Fair enough. However, is the solution to her loneliness
a return to family or does it lie elsewhere- in areas
the film does not explore? She could perhaps have found
fulfillment in work (she’s educated and smart)
or found something that interests her deeply and immerse
herself in it. More significantly, if she is to do none
of these things and stay a housewife, the most creative
and constructive thing she could do is reflect on her
solitude, on her loneliness and see that it is a gift
of time with her husband, to deepen the marriage instead
of running away from it.
Poo, I am pleased to report, is respectful of its heroine’s
desires – and indeed the desires of women. It
is not only entertaining but it is also responsible
filmmaking. Sasi is an enlightened director. Poo is
a triumph in so many ways, doing so many new things
in Tamil cinema that I can hardly count them. Though
I had my heart in my mouth as I watched it, thinking-
‘I only hope it doesn’t get regressive all
of a sudden’-, I did begin to feel some nervousness
at the end. Mari realizes she can never return, even
in her mind, to her one great love – Thangarasa.
It will only lead to unhappiness for everyone. She is
waiting at the bus stop for her husband, weeping. He
arrives, we see him walk to her from a distance. What
is going to happen? I surely thought: she will run to
him and embrace him and cry tears of gratitude. Thus
telling us that a woman should never hope to follow
her heart but return to the security of marriage. Mari
continues to weep anguished tears. I thought: ‘Okay,
this is it: he will embrace her and she will cling to
him and cry’. But it didn’t happen. Amazingly
enough, and gratifying enough, she simply sits there
weeping. Her husband looks on bewildered. He is clueless.
She cries as the camera pulls away and up and fades
out. As the credits roll, the only sound you hear is
Mari sobbing.
It’s possibly the first Tamil film –may
be even the first Indian film –where the end credits
are accompanied solely by a heroine crying. This is
only one first among many firsts that writer-director
Sasi should take credit for in Poo. Many stereotypical
scenes are subverted by reversing them or not turning
them melodramatic. All the stock figures of a village
themed movie are there, and yet none of them behave
in predictable ways. None of them say the usually traditional,
conservative things villagers say. They all sound sensible
and level headed. A potential rape scene is averted,
the hero does not beat up the offender -but Mari does
with a broomstick. To not have item songs is something
the newer directors are doing, but it is brave of Sasi
to chuck out fight scenes along with item songs.
When Mari and Thangarasa’s father meet at the
end, he says something startling: “You had a dream.
I had a dream. Now both are shattered.

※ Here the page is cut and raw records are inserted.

theorem forwardedMsg_moves {F : ℕ} {s t : State} {a1 : Sys2Proof.FwdMsg} (hF : Sub 329270440207391 F) (h :
    Moves F s t) : Moves F s (forwardedMsg t a1) := by
  unfold forwardedMsg
  repeat'
    (first | (with_reducible assumption) | ((with_reducible refine hF.up ?_); rfl)
            | ((with_reducible refine Or.inr (hF.up ?_)); rfl) | (with_reducible exact Or.inl rfl) | (intro)
            | (extract_lets +onlyGivenNames x; have hx : Moves F s x := ?_; (on_goal 1 => clear_value x); (on_goal 2 => subst x))
            | (extract_lets +onlyGivenNames x; have hx : Moves F s x.1 := ?_; (on_goal 1 => clear_value x); (on_goal 2 => subst x))
            | (extract_lets +onlyGivenNames x; clear_value x) | (split) | (with_reducible apply emit_moves)
            | (with_reducible apply biAnswer_moves) | (with_reducible apply evictClean_moves)
            | (with_reducible apply snoopForTwin_moves) | (with_reducible apply twinDiscarded_moves)
            | (with_reducible apply twinReq_moves) | (with_reducible apply answered_moves)
            | (with_reducible apply repairBlock_moves)
            | (refine blockFor_movesE (by with_reducible assumption) (hF.up rfl) ?_)
            | (with_reducible apply blockFor_moves) | (with_reducible apply Moves.upd))

theorem journalMsg_moves {F : ℕ} {s t : State} {a1 : Sys2Proof.JMsg} (hF : Sub 536871041 F) (h : Moves F s t) :
    Moves F s (journalMsg t a1) := by
  unfold journalMsg
  repeat'
    (first | (with_reducible assumption) | ((with_reducible refine hF.up ?_); rfl)
            | ((with_reducible refine Or.inr (hF.up ?_)); rfl) | (with_reducible exact Or.inl rfl) | (intro)
            | (extract_lets +onlyGivenNames x; have hx : Moves F s x := ?_; (on_goal 1 => clear_value x); (on_goal 2 => subst x))
            | (extract_lets +onlyGivenNames x; have hx : Moves F s x.1 := ?_; (on_goal 1 => clear_value x); (on_goal 2 => subst x))
            | (extract_lets +onlyGivenNames x; clear_value x) | (with_reducible apply Moves.ite) | (split)
            | (with_reducible apply emit_moves) | (with_reducible apply touch_moves)
            | (with_reducible apply journalSend_moves)
            | (refine numbered_movesE (by with_reducible assumption) (hF.up rfl) ?_)
            | (with_reducible apply numbered_moves) | (with_reducible apply Moves.upd))

theorem applyDue_moves {F : ℕ} {s t : State} (hF : Sub 1125896681422303 F) (h : Moves F s t) : Moves F s
    (applyDue t) := by
  unfold applyDue
  repeat'
    (first | (with_reducible assumption) | ((with_reducible refine hF.up ?_); rfl)
            | ((with_reducible refine Or.inr (hF.up ?_)); rfl) | (with_reducible exact Or.inl rfl) | (intro)
            | (extract_lets +onlyGivenNames x; have hx : Moves F s x := ?_; (on_goal 1 => clear_value x); (on_goal 2 => subst x))
            | (extract_lets +onlyGivenNames x; clear_value x) | (with_reducible apply Moves.ite)
            | (with_reducible apply applyAcked_moves) | (with_reducible apply Moves.upd))

theorem adoptJobs_moves {F : ℕ} {s t : State} {a1 : List Job} (hF : Sub 16777216 F) (h : Moves F s t) : Moves F s
    (adoptJobs t a1) := by
  unfold adoptJobs
  repeat'
    (first | (with_reducible assumption) | ((with_reducible refine hF.up ?_); rfl) | (intro)
            | (with_reducible apply rerunOn_moves) | (with_reducible apply Moves.foldl))

theorem losePortDie_moves {F : ℕ} {s t : State} {a1 : ℕ} (hF : Sub 347422047839839 F) (h : Moves F s t) : Moves F s
    (losePortDie t a1) := by
  unfold losePortDie
  repeat'
    (first | (with_reducible assumption) | ((with_reducible refine hF.up ?_); rfl)
            | ((with_reducible refine Or.inr (hF.up ?_)); rfl) | (with_reducible exact Or.inl rfl) | (intro)
            | (extract_lets +onlyGivenNames x; have hx : Moves F s x := ?_; (on_goal 1 => clear_value x); (on_goal 2 => subst x))
            | (extract_lets +onlyGivenNames x; have hx : ∀ u , Moves F s u → Moves F s (x u ) := ?_; (on_goal 1 => clear_value x); (on_goal 2 => subst x))
            | (extract_lets +onlyGivenNames x; have hx : ∀ u a, Moves F s u → Moves F s (x u a) := ?_; (on_goal 1 => clear_value x); (on_goal 2 => subst x))
            | (extract_lets +onlyGivenNames x; have hx : ∀ u a b, Moves F s u → Moves F s (x u a b) := ?_; (on_goal 1 => clear_value x); (on_goal 2 => subst x))
            | (extract_lets +onlyGivenNames x; clear_value x) | (with_reducible apply Moves.ite) | (split)
            | (with_reducible apply fset_moves) | (with_reducible apply raise_moves)
            | (with_reducible apply coverEvt_moves) | (with_reducible apply linkLost_moves)
            | (with_reducible apply losePath_moves) | (with_reducible apply takeover_moves)
            | (with_reducible apply adoptJobs_moves) | (with_reducible apply_assumption)
            | (with_reducible apply Moves.foldl) | (with_reducible apply Moves.upd))

theorem execPairing_moves {F : ℕ} {s t : State} {a0 : Sys2Proof.TwinInfo} (hF : Sub 598134862390605 F) (h :
    Moves F s t) : ∃ u, (execPairing a0 t) = .next u ∧ Moves F s u := by
  unfold execPairing
  refine ⟨_, rfl, ?_⟩
  repeat'
    (first | (with_reducible assumption) | ((with_reducible refine hF.up ?_); rfl) | (intro)
            | (with_reducible apply Moves.ite) | (split) | (with_reducible apply refusePair_moves)
            | (with_reducible apply formPair_moves))

theorem execHeartbeatReceived_moves {F : ℕ} {s t : State} {a0 : Group} {a1 : ℕ} (hF : Sub 35184908959744 F) (h :
    Moves F s t) : ∃ u, (execHeartbeatReceived a0 a1 t) = .next u ∧ Moves F s u := by
  unfold execHeartbeatReceived
  refine ⟨_, rfl, ?_⟩
  repeat'
    (first | (with_reducible assumption) | ((with_reducible refine hF.up ?_); rfl)
            | ((with_reducible refine Or.inr (hF.up ?_)); rfl) | (with_reducible exact Or.inl rfl) | (intro)
            | (extract_lets +onlyGivenNames x; have hx : Moves F s x := ?_; (on_goal 1 => clear_value x); (on_goal 2 => subst x))
            | (extract_lets +onlyGivenNames x; clear_value x) | (with_reducible apply Moves.ite) | (split)
            | (with_reducible apply heardBeat_moves) | (with_reducible apply Moves.upd))

theorem execHeartbeatMiss_moves {F : ℕ} {s t : State} (hF : Sub 1125896681422303 F) (h : Moves F s t) : ∃ u,
    (execHeartbeatMiss t) = .next u ∧ Moves F s u := by
  unfold execHeartbeatMiss
  refine ⟨_, rfl, ?_⟩
  repeat'
    (first | (with_reducible assumption) | ((with_reducible refine hF.up ?_); rfl) | (intro)
            | (with_reducible apply Moves.ite) | (split) | (with_reducible apply missBeat_moves))

theorem execLeaving_moves {F : ℕ} {s t : State} (hF : Sub 1125896681422303 F) (h : Moves F s t) : ∃ u,
    (execLeaving t) = .next u ∧ Moves F s u := by
  unfold execLeaving
  refine ⟨_, rfl, ?_⟩
  repeat'
    (first | (with_reducible assumption) | ((with_reducible refine hF.up ?_); rfl) | (intro)
            | (with_reducible apply Moves.ite) | (split) | (with_reducible apply loseTwin_moves))

theorem execGroupDown_moves {F : ℕ} {s t : State} {a0 : Group} (hF : Sub 35184372089869 F) (h : Moves F s t) : ∃ u,
    (execGroupDown a0 t) = .next u ∧ Moves F s u := by
  unfold execGroupDown
  refine ⟨_, rfl, ?_⟩
  repeat'
    (first | (with_reducible assumption) | ((with_reducible refine hF.up ?_); rfl) | (intro)
            | (with_reducible apply Moves.ite) | (split) | (with_reducible apply fset_moves)
            | (with_reducible apply raise_moves))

But I never thought
that that rich, educated city girl would have her dreams
too.” It is remarkable for a character in a mainstream
Tamil movie to recognize this – that the rich
city girl is not the villain but another person trapped
by and made unhappy by tradition, patriarchal values
and what others – namely men – want for
them.
I also admired how Sasi stayed away from prettifying
the interiors of the huts, and instead made them contemporaneously
accurate. There are no earthen jars of water inside
the huts, for instance, but green and pink plastic buckets.
His homework on location and setting is impeccable.
Above all, I am happy that Sasi does not betray his
heroine but takes us deeper into her desires. It ends
in sadness, and this is the strongest criticism Poo
makes against patriarchy: that the desires and dreams
of women are often dashed by what men want for them.
And with that, the happiness of both men and women.
Poo is full of poetry, wit, passion, and inventiveness.
It is genuinely heroine-centric, and is a must see.